The 69th Regiment Armory was the first armory built in New York City not modeled on a medieval fortress. The building is divided into two parts. The drill shed to the west, in the middle of the block, has a brick facade with limestone trim, as well as a barrel vault. The administration building to the east is three stories high, with a brick-and-limestone facade, a large arch facing Lexington Avenue, and a double-height mansard roof; there are various offices and other rooms inside.

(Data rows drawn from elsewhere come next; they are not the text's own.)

/-- Open an element for an MMA. CONT leaves an element of the open cascade as it is. One that is not in it starts as the
opening of the cascade left it: at T = V where a CONT opened the tile, with T absent where a NEW did; a NEW empties it (R65,
R77). -/
def openEl (s : State) (x : El) (cont fromV isInt : Bool) : State :=
  if cont && (getCell s x.key).inCas then s
  else if cont && fromV then
    let c := getCell s x.key
    let s := setCell s x.key { inCas := true, hasT := true, sat := c.sat }
    setTile s x.tile { getTile s x.tile with top := true }
  else
    let s := setCell s x.key { inCas := true, fresh := true }
    if isInt then { s with mem := storeBytes s.mem x.top (leBytes 4 0) } else s

/-- Close one element: its value becomes the result, counted when NaN (R64, R73). An integer value stays in place, 0 where
nothing was added. -/
def closeEl (s : State) (x : El) (isInt : Bool) (d unit : Nat) : State :=
  let c := getCell s x.key
  let s :=
    if isInt then (if c.hasT then freshen s x else putWord (freshen s x) x.top 0 false)
    else
      let (v, m) := closeVal s x
      let v := if c.fresh then ⟨v.v, false⟩ else v
      let s := freshen s x
      -- values that no chunk has joined stay bit for bit (R76)
      let s := if c.n == 0 && c.hasT then s else putWord s x.top (f32Bits v.v) v.p
      countNan (countNan s 2 m d unit) 3 (if v.v.isNaN then 1 else 0) d unit
  setCell s x.key { sat := c.sat }

/-- The elements of diagonal k of an area: rows 0 to m, columns 0 to n from the first of the part on (R86, R96). -/
def diagEls (e h t c0 m n k : Nat) : List El :=
  (List.range (m + 1)).filterMap fun i => if i ≤ k && k - i ≤ n then some ⟨e, h, t, i, c0 + (k - i)⟩ else none

/-- The flags of a tile once every element of its open cascade is closed: OPEN, TOP_VALID and CHUNKS clear, lapses and
saturations are counted (R64, R69, R70). -/
def closeFlags (s : State) (k : Nat) : State :=
  let ts := getTile s k
  let s := if !ts.isInt && ts.lapsed then incP s (pk 0x0D40 6) 1 else s
  let s := if ts.isInt && 0 < ts.newSat then incP s (pk 0x0D40 5) ts.newSat else s
  setTile s k { ts with isOpen := false, top := false, chunks := 0, newSat := 0 }

/-! ### B operand from beats (R101, R102) -/

/-- Image byte offsets of the metadata of a format, from the bytes of a metadata bank (R102). -/
def bankRd (f : Nat) (bank : List (Byte × Bool)) : Nat → Byte := fun off =>
  let k := if f == 0x14 then off / 40 * 8 + (off % 40 - 32)
    else if f == 0x15 then off / 36 * 10 + (off % 36 - 26)
    else if f == 0x16 then off - 8192
    else off - 8 * eltBits f * 64
  (bank.getD k (0, false)).1

/-- The code of k offset `dd` in column field `j` of a beat (R101). -/
def laneCode (b : Beat) (dd j : Nat) : Nat :=
  let w := laneBits b.fmt
  (b.data >>> (32 * j + w * dd)) % 2 ^ w

/-- The B element of a beat at k offset `dd`, column `j`. -/
def beatEl (b : Beat) (bank : List (Byte × Bool)) (dd j : Nat) : PV :=
  let k := b.beat * 2 ^ b.depth + dd
  let (r, c) := if b.trans then (j, k) else (k, j)
  ⟨decodeCode b.fmt (bankRd b.fmt bank) (laneCode b dd j) r c, bit b.pcol j || bank.any (·.2)⟩

/-- Blocks decoded with a beat that have both markers valid at one position (R45, 0D40h.02). -/
def beatConflicts (b : Beat) (bank : List (Byte × Bool)) : Nat :=
  if !fmtMarked b.fmt then 0
  else if b.trans then (if b.first then sumNat ((List.range 64).map fun i => conflictRow b.fmt (bankRd b.fmt bank) i) else 0)
  else sumNat ((List.range (2 ^ b.depth)).map fun dd => conflictRow b.fmt (bankRd b.fmt bank) (b.beat * 2 ^ b.depth + dd))

/-! ### Chunks of an MMA -/

/-- Chunks of an MMA: ceil(K / g) (R61). -/
def mmaChunks (op : Mma) : Nat := ceilDiv op.k op.g

/-- Spans of 64 k of an MMA, each with its own A tile image (R114, R137). -/
def mmaSpans (op : Mma) : Nat := ceilDiv op.k 64

/-- The first line of the A tile image of span q (R137). -/
def spanLine (op : Mma) (q : Nat) : Nat := op.aLine + q * op.aStride

/-- Both operands of an MMA are of integer class. -/
def mmaInt (op : Mma) : Bool := fmtClass op.fmtA == .integer

/-- The image offsets of a format's metadata sequence (R102). -/
def metaOffsets (f : Nat) : List Nat :=
  if fmtMx f then (List.range 128).map (8 * eltBits f * 64 + ·)
  else if f == 0x16 then (List.range 64).map (8192 + ·)
  else if f == 0x14 then (List.range 512).map fun k => 40 * (k / 8) + 32 + k % 8
  else if f == 0x15 then (List.range 320).map fun k => 36 * (k / 10) + 26 + k % 10
  else []

/-- Open the tile of an MMA (R65): NEW or CONT. -/
def openTile (s : State) (k : Nat) (op : Mma) : State :=
  let ts := getTile s k
  if op.cont then
    (if ts.isOpen then s else setTile s k { ts with isOpen := true, chunks := 0, newSat := 0, byCont := true })
  else setTile s k { ts with isOpen := true, isInt := mmaInt op, lapsed := false, top := false, intSat := false,
                             chunks := 0, newSat := 0, byCont := false }

/-- Push a chunk into one element: its operand pairs, its sum, and the NaNs it generates (R59 to R64, R70, R84). -/
def pushChunk (s : State) (op : Mma) (u : Nat) (x : El) (ps : List (PV × PV)) : State :=
  if mmaInt op then pushInt s x (chunkInt ps) (ps.any fun q => q.1.p || q.2.p)
  else
    let (v, m1) := chunkSum op.g ps
    let (s, m2) := pushEl s x v
    countNan s 2 (m1 + m2) op.dom u

/-- The NaNs among the B elements that a chunk of an MMA reads: its columns from `j0` on (R59). -/
def chunkNansB (op : Mma) (b : Beat) (bank : List (Byte × Bool)) (j0 c : Nat) : Nat :=
  sumNat ((List.range (op.n1 + 1)).map fun j =>
    ((List.range (min op.g (op.k - c * op.g))).filter fun dd => (beatEl b bank dd (j0 + j)).v.isNaN).length)

/-! ### Accumulator reads (R138 to R142) -/

/-- The value of an element that a read of a tile of that class takes (R66): integer values converted by RNE (R71). -/
def readEl (s : State) (isInt : Bool) (x : El) : PV :=
  let c := getCell s x.key
  if isInt then
    (if c.inCas && !c.hasT then ⟨FV.zero, false⟩ else ⟨roundF32 (intFV (sext 32 (wordBits s x.top))), poisoned s x.top⟩)
  else if c.inCas then (closeVal s x).1
  else wordPV s x.top

/-- The NaNs that the adds of such a read generate (R60, R66). -/
def readMade (s : State) (isInt : Bool) (x : El) : Nat :=
  if !isInt && (getCell s x.key).inCas then (closeVal s x).2 else 0

/-- Write the runs of converted rows into a core's memory. -/
def writeRuns (s : State) (u line : Nat) (rs : List (Nat × List PByte)) : State :=
  rs.foldl (fun s r => writeP s (corePa u (64 * line + r.1)) r.2) s

/-- What converting row i of a tile gives, or the ZMT row pair that begins with it (R140): `c0` is the first column and
`draw` the draw of a row and column. -/
def rowOut (f rmode marks : Nat) (draw : Nat → Nat → Nat) (rd : Nat → Byte) (c0 i : Nat) (vals : List PV) : RowOut :=
  if f == 0x15 then encodeRow f rmode marks (fun x => draw (i + x / 64) (x % 64)) rd i 0 vals
  else encodeRow f rmode marks (fun x => draw i (c0 + x)) rd i c0 vals

/-- Count what conversions gave: saturations of the tensor, NaNs lost, NaN blocks (R52, R55, R169). -/
def countConv (s : State) (tensor : Nat) (os : List RowOut) : State :=
  let s := countSat s tensor (sumNat (os.map (·.sat)))
  let s := incP s (pk 0x0D40 3) (sumNat (os.map (·.lost)))
  incP s (pk 0x0D40 4) (sumNat (os.map (·.nanBlock)))

/-- The element index of R132. -/
def elemIndex (width row col i j : Nat) : Nat := (row + i) * width + col + j

/-- The columns of a row, or of a row pair, whose values are NaN: row offset and column (R52). -/
def nanAt (vals : List PV) : Nat × Nat :=
  match (List.range vals.length).find? fun j => (vals.getD j ⟨FV.zero, false⟩).v.isNaN with
  | some j => (j / 64, j % 64)
  | none => (0, 0)

/-- ROW and COL after a destination tile of a tensor of that width; a ROW past 24 bits wraps (R132, DESIGN CHOICE). -/
def nextPos (width : Nat) (p : Nat × Nat) : Nat × Nat :=
  if width ≤ p.2 + 64 then ((p.1 + 64) % 2 ^ 24, 0) else (p.1, p.2 + 64)

/-- ROW and COL of tile n from those of the first (R132). -/
def tilePos (width : Nat) : Nat → Nat × Nat → Nat × Nat
  | 0, p => p
  | n + 1, p => tilePos width n (nextPos width p)

/-- The position register after n destination tiles (R132). -/
def nextTiles (n : Nat) (x : NeedleSt) : NeedleSt :=
  let p := tilePos x.width n (x.row, x.col)
  { x with row := p.1, col := p.2 }

/-- The stages 1 to 3 of R139 for one element: v, x and y, with the NaNs generated. -/
def accStages (s : State) (u : Nat) (r : AccRead) (x : El) : PV × PV × Nat :=
  let w := r.word
  let v := readEl s r.isInt x
  let m0 := readMade s r.isInt x
  let aux (line j : Nat) : PV := wordPV s (corePa u (64 * (r.aux + line) + 4 * j))
  let isInt := r.isInt
  let mul (a : PV) (b : PV) : PV := ⟨mulF32 a.v b.v, a.p || b.p⟩
  let rs := aux 4 x.i
  let cs := aux 8 x.j
  let (v, m1) := if isInt && accRowScale w then (mul v rs, mulMade v.v rs.v) else (v, 0)
  let (v, m2) := if isInt && accColScale w then (mul v cs, mulMade v.v cs.v) else (v, 0)
  let b := aux 0 x.j
  let (xv, m3) := if accBias w then (addPV v b, addMade (some v.v) (some b.v)) else (v, 0)
  (xv, ⟨activation (accFunc w) xv.v, xv.p⟩, m0 + m1 + m2 + m3)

As early as 1886, the 69th Regiment had sought permission to erect a new armory. The site between 25th and 26th Street was not decided upon until 1899; the building began construction in 1904 and formally opened on October 13, 1906. The Armory was the site of the 1913 Armory Show, in which modern art was first publicly presented in the United States. The drill hall has been used for sporting and entertainment events, such as basketball games. As of 2023, it is still used as the headquarters of the New York Army National Guard's 1st Battalion, 69th Infantry Regiment, as well as for special events.

== Site ==
The armory is at 68 Lexington Avenue between 25th and 26th Streets in the Rose Hill neighborhood of Manhattan in New York City. The surrounding area is considered to be within either the NoMad or Rose Hill neighborhood. The lot measures 63,235 ft2 and occupies almost the entire city block between Park Avenue South to the west, 26th Street to the north, Lexington Avenue to the east, and 25th Street to the south. The site measures approximately 295 ft along 26th Street, 200 ft along Lexington Avenue, and 335 ft along 25th Street. The armory abuts the site of the writer Herman Melville's former house at 104 East 26th Street.

== Architecture ==
Designed by the firm of Hunt & Hunt, the 69th Regiment Armory was the first armory built in New York City to not be modeled on a medieval fortress; instead, it was designed in the Beaux-Arts style. The James D. Murphy Company was the general contractor and masonry contractor for the project. Other contractors involved in the armory's construction included ironwork contractor Milliken Brothers, granite contractor J. E. Dutton, cut-stone contractor Rawnsley and Jackson, bluestone contractor Thomas J. Dunn, fireproofer Roebling Construction Company, carpenter Charles Morton, and electrician James Reilly's Sons Co.

=== Form and facade ===
As designed, the building is divided into two parts: the drill shed to the west, in the middle of the block, and the administration building to the east, facing Lexington Avenue. Both structures were designed with brick facades accented by limestone trim. On 25th Street, there is a wing at the southwest corner with a frontage of 30 ft and a depth of 90 ft; it is four stories high and was used as an infirmary.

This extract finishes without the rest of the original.